• Your assignment
Among the entries below, please show each line that carries the word "another".

(Stored data entries)
_ _ _ _

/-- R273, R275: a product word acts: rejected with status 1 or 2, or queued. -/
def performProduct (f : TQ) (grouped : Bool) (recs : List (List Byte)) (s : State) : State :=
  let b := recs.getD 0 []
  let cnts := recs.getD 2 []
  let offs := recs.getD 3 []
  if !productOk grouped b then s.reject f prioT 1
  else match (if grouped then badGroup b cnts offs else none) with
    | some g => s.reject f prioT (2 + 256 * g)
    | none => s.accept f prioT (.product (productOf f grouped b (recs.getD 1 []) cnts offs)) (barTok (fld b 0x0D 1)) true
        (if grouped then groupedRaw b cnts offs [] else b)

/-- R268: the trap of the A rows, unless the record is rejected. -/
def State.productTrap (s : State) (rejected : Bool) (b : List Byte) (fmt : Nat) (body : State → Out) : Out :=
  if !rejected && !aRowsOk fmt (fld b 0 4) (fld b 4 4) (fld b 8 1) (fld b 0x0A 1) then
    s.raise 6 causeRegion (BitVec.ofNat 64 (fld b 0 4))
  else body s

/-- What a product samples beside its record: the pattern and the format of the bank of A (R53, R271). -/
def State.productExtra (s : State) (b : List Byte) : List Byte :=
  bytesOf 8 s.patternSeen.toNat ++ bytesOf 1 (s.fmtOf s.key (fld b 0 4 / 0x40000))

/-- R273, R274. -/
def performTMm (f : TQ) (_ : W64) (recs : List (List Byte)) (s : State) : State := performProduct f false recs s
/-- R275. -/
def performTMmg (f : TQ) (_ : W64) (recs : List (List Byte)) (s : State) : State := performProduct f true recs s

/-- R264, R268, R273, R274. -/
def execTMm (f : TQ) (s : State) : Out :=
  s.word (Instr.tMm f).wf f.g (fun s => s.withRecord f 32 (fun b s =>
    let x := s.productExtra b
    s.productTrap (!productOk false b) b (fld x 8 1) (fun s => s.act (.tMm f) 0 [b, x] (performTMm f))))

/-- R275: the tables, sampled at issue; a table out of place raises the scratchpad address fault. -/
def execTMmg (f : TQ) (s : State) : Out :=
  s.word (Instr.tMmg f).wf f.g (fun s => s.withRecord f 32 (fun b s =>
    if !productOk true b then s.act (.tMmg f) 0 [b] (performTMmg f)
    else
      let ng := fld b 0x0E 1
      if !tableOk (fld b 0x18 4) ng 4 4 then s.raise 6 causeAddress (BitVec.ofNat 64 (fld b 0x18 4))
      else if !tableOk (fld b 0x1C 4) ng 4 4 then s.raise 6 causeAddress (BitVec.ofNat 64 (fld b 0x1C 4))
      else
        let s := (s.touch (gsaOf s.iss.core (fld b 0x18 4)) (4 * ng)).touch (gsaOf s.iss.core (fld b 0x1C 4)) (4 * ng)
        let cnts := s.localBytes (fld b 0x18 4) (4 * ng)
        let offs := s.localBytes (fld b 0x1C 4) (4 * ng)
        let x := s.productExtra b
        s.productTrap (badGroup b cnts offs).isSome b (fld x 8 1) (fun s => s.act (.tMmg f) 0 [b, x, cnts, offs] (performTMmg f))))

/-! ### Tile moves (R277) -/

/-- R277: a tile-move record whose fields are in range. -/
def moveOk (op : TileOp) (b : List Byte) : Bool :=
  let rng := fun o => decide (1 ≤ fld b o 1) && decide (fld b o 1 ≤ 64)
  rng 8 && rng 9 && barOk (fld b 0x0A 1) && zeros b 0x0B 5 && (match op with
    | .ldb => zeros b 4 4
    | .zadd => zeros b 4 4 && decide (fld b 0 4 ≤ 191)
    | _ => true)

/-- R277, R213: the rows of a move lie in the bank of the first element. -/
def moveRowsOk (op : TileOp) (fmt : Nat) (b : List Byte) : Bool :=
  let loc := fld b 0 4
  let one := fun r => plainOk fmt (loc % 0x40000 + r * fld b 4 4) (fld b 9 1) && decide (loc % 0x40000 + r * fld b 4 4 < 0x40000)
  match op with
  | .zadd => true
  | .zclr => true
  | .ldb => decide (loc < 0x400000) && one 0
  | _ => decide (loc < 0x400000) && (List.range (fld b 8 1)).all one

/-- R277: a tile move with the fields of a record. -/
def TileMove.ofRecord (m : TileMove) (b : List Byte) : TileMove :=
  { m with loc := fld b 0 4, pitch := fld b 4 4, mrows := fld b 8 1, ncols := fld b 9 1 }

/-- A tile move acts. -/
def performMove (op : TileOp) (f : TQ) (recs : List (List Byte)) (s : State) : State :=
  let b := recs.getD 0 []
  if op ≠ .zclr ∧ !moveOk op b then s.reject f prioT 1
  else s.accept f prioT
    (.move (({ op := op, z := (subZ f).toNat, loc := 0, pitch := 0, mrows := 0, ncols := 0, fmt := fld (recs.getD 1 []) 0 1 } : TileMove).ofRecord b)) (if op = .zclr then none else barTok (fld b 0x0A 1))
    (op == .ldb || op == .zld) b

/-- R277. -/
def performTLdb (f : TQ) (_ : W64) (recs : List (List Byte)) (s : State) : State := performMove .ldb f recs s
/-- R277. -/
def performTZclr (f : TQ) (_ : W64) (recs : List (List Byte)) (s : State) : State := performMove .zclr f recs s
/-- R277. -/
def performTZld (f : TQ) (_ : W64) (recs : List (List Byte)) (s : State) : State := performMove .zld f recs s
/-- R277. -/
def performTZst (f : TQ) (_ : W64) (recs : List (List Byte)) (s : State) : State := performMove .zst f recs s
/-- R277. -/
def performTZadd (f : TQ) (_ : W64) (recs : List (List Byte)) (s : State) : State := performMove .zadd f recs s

_ _ _ _

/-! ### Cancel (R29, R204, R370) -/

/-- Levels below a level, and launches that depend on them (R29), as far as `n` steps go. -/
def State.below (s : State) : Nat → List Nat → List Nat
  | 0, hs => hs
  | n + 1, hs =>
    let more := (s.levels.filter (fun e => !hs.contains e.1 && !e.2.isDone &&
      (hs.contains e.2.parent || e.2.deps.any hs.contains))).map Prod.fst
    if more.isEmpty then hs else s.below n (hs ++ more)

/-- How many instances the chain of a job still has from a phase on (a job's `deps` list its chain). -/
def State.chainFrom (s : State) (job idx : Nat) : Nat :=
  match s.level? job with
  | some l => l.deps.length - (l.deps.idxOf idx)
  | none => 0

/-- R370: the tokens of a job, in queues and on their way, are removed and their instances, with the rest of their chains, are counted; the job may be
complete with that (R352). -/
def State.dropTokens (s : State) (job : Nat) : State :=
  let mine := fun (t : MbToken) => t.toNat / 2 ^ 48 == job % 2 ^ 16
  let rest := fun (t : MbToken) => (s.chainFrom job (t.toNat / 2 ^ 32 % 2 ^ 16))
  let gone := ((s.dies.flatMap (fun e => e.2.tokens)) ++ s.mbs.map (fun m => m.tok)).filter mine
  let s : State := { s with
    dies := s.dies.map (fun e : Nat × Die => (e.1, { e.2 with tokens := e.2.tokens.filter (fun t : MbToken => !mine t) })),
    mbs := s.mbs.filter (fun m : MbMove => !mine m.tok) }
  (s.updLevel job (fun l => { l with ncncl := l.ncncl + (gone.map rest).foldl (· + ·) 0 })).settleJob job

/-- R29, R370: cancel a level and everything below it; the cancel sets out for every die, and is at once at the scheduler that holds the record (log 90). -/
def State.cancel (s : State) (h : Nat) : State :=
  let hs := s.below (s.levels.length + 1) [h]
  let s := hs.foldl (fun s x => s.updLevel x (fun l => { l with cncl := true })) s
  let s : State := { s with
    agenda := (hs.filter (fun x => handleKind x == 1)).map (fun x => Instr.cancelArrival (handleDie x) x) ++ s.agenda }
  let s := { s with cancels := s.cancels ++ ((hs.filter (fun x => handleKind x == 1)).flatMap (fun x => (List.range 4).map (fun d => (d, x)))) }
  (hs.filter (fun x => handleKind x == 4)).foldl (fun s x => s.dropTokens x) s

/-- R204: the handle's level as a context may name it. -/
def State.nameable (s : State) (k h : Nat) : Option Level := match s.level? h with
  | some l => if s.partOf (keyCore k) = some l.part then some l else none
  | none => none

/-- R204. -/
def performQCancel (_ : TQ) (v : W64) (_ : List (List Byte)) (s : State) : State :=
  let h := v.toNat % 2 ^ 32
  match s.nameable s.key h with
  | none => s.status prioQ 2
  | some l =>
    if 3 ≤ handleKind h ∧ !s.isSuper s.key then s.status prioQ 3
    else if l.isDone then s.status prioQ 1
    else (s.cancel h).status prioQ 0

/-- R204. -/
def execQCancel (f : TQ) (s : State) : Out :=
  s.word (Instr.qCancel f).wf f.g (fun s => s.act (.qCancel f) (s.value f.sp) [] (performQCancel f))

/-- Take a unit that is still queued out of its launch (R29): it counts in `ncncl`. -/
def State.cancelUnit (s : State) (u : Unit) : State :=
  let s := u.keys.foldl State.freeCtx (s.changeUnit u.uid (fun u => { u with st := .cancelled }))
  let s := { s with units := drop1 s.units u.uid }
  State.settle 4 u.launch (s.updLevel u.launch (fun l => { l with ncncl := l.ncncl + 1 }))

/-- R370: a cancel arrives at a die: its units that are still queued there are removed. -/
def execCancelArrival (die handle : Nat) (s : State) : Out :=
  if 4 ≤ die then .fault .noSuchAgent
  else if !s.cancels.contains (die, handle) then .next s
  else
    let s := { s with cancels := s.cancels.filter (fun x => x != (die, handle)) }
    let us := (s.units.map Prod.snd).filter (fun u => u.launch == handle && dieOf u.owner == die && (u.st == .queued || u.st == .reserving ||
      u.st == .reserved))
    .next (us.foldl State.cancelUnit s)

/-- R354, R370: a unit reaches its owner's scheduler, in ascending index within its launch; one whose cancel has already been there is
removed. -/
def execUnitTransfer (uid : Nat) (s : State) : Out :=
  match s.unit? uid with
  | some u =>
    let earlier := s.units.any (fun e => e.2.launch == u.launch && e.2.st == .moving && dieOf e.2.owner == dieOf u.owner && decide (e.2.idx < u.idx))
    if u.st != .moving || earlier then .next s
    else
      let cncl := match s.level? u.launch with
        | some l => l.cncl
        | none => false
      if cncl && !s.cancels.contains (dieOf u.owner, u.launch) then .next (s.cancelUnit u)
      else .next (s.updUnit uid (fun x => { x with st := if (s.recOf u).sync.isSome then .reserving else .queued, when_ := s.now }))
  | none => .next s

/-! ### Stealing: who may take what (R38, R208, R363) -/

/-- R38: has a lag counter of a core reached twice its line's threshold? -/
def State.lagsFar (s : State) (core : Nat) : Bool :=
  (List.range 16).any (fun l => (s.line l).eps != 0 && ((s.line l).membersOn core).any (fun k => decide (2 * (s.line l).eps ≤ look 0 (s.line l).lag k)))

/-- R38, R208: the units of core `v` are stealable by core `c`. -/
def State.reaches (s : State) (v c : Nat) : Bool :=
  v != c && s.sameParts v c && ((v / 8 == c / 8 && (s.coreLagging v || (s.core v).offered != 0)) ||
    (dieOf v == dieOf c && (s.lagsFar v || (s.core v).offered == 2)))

_ _ _ _

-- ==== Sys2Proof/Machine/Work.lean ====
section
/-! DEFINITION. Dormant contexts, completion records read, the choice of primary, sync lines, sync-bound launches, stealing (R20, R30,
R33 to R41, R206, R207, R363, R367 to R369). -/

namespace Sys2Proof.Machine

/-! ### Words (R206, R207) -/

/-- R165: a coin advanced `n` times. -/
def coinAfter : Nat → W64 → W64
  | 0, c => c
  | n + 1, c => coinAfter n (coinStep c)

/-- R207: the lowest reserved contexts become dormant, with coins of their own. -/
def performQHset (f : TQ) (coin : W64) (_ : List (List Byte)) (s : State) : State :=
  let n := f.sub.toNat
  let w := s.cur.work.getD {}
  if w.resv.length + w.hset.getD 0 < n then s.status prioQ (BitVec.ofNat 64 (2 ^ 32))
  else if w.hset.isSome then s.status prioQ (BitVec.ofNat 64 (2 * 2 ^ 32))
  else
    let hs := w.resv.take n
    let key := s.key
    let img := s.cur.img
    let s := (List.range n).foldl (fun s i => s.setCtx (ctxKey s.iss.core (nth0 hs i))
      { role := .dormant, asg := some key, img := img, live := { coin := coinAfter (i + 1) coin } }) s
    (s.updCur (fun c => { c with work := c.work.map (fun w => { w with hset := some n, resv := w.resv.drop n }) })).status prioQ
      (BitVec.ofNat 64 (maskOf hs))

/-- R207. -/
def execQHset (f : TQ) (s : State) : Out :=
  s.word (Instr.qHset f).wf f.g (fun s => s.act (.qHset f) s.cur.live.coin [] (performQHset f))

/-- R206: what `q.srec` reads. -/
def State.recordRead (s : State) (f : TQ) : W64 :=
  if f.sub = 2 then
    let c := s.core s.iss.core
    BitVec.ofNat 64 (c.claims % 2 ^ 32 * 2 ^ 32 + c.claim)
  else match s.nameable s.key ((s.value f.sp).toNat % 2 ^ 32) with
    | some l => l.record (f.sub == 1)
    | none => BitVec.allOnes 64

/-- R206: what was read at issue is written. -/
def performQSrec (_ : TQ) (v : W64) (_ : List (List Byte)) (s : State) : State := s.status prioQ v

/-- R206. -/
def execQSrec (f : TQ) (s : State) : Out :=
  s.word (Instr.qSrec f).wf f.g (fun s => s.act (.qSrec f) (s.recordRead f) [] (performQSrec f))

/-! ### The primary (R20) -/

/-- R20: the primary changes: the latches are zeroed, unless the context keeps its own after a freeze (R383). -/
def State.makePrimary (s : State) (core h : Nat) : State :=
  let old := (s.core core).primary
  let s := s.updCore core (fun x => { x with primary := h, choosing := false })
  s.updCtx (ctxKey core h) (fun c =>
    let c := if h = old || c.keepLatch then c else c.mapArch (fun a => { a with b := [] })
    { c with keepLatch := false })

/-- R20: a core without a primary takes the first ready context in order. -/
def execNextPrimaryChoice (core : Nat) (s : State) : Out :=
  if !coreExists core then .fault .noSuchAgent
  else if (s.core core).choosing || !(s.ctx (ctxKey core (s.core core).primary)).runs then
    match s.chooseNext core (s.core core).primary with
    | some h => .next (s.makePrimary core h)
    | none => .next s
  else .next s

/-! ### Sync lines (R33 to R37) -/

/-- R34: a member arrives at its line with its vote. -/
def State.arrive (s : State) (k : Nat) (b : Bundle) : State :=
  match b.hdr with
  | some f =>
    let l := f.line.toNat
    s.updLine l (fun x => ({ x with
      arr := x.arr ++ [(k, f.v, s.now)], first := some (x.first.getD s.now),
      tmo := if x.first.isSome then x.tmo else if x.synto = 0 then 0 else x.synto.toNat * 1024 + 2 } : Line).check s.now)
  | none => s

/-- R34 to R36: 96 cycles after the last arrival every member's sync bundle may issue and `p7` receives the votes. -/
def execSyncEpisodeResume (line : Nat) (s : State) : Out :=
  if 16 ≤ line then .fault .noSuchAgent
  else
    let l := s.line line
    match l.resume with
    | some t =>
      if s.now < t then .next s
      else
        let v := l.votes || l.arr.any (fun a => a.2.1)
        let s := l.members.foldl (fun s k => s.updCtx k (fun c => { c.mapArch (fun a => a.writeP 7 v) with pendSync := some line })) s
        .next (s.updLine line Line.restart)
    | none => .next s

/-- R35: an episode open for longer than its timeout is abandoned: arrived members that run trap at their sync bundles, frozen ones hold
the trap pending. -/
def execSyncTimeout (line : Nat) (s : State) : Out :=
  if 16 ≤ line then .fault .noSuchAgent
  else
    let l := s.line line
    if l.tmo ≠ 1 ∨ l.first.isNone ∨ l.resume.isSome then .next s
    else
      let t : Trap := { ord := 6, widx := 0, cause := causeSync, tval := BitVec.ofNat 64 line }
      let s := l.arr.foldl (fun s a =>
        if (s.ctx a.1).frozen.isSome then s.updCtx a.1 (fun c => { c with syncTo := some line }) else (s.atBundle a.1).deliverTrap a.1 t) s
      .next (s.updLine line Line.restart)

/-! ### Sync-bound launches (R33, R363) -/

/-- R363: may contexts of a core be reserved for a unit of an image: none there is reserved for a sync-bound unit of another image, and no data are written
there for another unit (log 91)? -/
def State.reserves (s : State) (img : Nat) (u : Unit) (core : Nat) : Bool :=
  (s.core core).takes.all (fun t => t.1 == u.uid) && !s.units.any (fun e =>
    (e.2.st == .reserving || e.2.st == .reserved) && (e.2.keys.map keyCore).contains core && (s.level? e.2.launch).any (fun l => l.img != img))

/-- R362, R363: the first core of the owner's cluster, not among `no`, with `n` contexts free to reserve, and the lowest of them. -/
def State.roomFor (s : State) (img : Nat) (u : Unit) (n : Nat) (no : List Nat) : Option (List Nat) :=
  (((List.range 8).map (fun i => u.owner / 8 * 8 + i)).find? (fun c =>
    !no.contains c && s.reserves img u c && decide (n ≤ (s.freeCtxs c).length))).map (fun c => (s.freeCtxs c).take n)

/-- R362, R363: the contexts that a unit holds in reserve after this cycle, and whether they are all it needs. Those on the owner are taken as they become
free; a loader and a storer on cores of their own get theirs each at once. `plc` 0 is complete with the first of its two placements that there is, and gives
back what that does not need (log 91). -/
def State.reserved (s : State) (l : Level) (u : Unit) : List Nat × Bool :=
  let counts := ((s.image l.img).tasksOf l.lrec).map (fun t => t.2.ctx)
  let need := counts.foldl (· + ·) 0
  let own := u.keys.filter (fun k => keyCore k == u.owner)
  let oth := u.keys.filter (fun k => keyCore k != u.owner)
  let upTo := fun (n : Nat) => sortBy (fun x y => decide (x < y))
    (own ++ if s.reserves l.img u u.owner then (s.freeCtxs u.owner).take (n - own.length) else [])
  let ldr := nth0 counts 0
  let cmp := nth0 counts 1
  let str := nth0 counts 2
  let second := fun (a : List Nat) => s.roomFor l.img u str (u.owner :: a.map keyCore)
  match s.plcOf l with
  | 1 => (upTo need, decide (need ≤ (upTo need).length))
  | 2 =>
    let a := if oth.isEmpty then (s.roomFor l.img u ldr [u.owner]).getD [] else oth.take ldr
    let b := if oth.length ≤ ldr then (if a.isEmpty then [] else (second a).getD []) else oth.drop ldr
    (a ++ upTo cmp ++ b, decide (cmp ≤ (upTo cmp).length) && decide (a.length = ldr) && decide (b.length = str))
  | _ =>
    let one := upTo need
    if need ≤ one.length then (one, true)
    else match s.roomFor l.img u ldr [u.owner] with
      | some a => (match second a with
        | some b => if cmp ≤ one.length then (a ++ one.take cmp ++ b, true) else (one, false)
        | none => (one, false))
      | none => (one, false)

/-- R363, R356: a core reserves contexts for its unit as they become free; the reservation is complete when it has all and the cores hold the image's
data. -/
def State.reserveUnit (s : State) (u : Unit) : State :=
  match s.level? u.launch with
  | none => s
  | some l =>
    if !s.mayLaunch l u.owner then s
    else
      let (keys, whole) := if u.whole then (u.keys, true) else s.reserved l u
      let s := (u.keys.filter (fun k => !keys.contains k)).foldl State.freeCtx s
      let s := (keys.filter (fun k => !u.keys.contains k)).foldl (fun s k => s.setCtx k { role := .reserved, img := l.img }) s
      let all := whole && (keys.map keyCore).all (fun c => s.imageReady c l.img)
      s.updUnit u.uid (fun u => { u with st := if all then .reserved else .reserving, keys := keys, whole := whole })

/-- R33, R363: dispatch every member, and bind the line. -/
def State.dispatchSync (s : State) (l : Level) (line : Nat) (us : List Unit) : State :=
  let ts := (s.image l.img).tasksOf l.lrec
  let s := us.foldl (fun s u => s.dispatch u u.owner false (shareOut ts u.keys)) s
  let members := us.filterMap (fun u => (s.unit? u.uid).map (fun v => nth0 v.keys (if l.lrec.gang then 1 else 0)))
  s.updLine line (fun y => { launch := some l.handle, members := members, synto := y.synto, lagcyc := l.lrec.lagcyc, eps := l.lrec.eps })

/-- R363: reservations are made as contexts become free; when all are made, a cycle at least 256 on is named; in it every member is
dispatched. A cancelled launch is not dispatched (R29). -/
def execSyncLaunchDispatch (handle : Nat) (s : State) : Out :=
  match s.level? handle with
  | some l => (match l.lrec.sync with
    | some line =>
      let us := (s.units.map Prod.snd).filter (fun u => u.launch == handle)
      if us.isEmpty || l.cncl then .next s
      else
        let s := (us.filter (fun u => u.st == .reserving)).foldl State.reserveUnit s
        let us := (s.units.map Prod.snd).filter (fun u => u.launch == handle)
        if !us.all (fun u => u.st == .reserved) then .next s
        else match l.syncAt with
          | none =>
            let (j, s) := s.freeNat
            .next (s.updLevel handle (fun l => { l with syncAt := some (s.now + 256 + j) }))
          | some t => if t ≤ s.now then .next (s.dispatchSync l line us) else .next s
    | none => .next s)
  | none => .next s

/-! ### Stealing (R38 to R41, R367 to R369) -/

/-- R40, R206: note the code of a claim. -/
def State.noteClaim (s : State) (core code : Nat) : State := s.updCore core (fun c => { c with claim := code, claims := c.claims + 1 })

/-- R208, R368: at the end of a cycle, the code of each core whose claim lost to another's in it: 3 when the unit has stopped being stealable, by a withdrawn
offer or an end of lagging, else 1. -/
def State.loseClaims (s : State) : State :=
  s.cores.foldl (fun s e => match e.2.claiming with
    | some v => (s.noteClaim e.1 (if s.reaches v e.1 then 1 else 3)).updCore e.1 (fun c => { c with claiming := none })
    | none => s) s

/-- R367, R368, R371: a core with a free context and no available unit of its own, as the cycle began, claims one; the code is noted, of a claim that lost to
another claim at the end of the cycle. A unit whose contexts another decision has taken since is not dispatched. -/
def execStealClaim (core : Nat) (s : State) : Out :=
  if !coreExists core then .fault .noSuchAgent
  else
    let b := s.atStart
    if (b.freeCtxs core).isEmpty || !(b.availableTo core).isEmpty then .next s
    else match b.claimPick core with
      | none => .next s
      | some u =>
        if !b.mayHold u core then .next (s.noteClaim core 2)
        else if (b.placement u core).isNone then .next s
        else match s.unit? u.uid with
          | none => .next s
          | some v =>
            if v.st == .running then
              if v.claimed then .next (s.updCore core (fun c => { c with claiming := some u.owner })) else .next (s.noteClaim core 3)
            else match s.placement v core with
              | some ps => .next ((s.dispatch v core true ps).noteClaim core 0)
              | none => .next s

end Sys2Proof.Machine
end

_ _ _ _

• Worked solution
/-- R363: may contexts of a core be reserved for a unit of an image: none there is reserved for a sync-bound unit of another image, and no data are written
there for another unit (log 91)? -/
/-- R208, R368: at the end of a cycle, the code of each core whose claim lost to another's in it: 3 when the unit has stopped being stealable, by a withdrawn
another claim at the end of the cycle. A unit whose contexts another decision has taken since is not dispatched. -/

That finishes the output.